> Problem to work on: Find the line containing "seen (fun s => (s.work.hok, s.work.bi, s.work.cursor))", then output it and every line after it through the end of the listing below, exactly as written.

> Data shown:
====
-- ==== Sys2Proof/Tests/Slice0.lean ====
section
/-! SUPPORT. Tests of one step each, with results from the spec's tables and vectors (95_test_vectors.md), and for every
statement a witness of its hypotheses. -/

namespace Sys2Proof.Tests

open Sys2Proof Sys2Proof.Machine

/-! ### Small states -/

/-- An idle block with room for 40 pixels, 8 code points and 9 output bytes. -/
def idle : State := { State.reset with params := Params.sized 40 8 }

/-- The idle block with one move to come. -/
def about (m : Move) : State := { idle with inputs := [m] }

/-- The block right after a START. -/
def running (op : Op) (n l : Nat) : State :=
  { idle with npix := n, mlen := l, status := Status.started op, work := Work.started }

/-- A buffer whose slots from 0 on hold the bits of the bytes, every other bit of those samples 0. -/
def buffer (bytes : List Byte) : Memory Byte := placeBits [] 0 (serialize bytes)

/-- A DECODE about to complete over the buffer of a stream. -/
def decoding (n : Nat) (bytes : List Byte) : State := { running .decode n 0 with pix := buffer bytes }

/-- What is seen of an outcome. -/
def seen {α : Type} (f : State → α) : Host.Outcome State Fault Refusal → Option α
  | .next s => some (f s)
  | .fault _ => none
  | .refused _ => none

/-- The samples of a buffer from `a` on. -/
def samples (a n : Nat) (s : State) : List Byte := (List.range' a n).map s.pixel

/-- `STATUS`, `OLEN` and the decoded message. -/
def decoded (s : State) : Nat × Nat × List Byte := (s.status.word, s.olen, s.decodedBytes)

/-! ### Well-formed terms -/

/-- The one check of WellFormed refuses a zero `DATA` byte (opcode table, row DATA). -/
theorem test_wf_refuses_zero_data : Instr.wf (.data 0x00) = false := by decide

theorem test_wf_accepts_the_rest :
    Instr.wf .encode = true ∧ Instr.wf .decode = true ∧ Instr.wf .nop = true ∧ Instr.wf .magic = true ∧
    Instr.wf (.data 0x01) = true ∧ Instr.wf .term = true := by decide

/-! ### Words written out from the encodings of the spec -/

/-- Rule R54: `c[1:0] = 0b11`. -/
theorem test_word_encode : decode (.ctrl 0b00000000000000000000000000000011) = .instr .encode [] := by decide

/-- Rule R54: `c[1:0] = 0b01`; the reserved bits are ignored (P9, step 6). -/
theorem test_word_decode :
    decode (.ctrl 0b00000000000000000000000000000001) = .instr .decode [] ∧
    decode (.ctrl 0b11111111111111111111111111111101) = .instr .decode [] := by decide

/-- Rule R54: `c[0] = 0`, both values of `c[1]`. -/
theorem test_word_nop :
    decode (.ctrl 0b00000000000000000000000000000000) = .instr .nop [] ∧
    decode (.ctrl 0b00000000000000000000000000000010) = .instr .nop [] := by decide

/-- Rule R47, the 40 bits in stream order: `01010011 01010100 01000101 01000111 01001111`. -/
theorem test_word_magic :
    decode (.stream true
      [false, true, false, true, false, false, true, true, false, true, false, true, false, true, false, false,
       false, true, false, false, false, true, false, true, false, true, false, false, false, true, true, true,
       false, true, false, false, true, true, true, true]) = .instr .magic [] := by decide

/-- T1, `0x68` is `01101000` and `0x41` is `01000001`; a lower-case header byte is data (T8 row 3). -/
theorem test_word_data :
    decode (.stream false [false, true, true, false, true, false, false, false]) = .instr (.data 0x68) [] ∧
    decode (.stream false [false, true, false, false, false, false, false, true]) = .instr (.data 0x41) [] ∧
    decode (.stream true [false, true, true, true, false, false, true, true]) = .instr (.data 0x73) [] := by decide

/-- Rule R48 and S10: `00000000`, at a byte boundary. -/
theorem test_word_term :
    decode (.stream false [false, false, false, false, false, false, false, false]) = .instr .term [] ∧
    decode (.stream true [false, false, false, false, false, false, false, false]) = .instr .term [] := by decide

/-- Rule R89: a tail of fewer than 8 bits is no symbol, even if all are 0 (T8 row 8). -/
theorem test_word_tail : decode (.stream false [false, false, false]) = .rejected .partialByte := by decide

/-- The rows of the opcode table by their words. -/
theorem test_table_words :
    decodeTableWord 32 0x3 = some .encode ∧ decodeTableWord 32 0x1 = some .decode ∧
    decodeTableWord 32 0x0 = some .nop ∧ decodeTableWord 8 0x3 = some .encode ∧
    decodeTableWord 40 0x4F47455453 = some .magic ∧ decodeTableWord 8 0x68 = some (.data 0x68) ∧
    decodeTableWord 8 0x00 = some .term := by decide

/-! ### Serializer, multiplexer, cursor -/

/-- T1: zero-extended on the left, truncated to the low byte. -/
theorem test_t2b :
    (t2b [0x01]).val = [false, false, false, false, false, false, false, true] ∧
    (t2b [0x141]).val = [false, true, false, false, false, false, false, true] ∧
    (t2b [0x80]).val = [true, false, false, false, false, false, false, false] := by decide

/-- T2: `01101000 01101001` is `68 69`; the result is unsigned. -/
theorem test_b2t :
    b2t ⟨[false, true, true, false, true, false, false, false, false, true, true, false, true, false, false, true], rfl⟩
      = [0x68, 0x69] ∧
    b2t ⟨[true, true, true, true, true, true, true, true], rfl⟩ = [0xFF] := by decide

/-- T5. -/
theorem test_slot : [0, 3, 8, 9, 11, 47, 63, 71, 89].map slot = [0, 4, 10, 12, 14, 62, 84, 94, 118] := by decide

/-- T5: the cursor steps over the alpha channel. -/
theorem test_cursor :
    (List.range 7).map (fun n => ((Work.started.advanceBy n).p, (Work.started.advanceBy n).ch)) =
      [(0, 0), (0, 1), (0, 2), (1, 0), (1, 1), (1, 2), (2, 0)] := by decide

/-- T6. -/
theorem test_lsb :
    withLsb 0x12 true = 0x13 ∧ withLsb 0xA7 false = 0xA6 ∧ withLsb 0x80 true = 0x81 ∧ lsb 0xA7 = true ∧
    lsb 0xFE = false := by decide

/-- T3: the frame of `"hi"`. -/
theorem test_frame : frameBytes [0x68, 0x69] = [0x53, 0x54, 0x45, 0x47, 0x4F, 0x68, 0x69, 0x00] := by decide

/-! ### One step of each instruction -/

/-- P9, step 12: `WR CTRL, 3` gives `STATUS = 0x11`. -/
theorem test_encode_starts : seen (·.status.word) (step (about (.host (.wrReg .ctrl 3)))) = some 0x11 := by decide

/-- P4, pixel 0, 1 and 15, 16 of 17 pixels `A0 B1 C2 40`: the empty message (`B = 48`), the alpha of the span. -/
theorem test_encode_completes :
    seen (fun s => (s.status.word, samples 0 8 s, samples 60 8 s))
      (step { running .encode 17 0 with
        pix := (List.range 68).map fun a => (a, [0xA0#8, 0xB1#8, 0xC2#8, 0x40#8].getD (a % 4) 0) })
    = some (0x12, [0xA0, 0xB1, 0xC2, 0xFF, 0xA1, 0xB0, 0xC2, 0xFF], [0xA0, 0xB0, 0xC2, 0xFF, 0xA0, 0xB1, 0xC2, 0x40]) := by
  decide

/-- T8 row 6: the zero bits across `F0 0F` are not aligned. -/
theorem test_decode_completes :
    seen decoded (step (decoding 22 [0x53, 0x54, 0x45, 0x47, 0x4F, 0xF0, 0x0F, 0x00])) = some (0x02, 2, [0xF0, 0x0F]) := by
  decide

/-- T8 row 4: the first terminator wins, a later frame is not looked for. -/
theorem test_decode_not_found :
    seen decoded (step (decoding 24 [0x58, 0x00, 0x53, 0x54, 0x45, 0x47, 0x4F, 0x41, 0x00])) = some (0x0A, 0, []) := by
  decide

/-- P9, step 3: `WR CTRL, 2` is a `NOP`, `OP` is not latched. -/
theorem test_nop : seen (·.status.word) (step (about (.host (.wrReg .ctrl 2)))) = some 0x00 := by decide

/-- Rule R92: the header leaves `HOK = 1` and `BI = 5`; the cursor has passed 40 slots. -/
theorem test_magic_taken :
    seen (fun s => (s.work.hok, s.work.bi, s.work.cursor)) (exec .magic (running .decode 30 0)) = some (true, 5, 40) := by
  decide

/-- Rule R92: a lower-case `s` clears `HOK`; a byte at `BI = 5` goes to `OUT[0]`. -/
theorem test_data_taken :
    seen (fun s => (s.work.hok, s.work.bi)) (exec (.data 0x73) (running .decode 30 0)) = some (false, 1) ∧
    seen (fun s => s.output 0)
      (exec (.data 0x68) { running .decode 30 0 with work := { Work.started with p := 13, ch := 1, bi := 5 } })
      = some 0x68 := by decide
====
> Answer area:
    seen (fun s => (s.work.hok, s.work.bi, s.work.cursor)) (exec .magic (running .decode 30 0)) = some (true, 5, 40) := by
  decide

/-- Rule R92: a lower-case `s` clears `HOK`; a byte at `BI = 5` goes to `OUT[0]`. -/
theorem test_data_taken :
    seen (fun s => (s.work.hok, s.work.bi)) (exec (.data 0x73) (running .decode 30 0)) = some (false, 1) ∧
    seen (fun s => s.output 0)
      (exec (.data 0x68) { running .decode 30 0 with work := { Work.started with p := 13, ch := 1, bi := 5 } })
      = some 0x68 := by decide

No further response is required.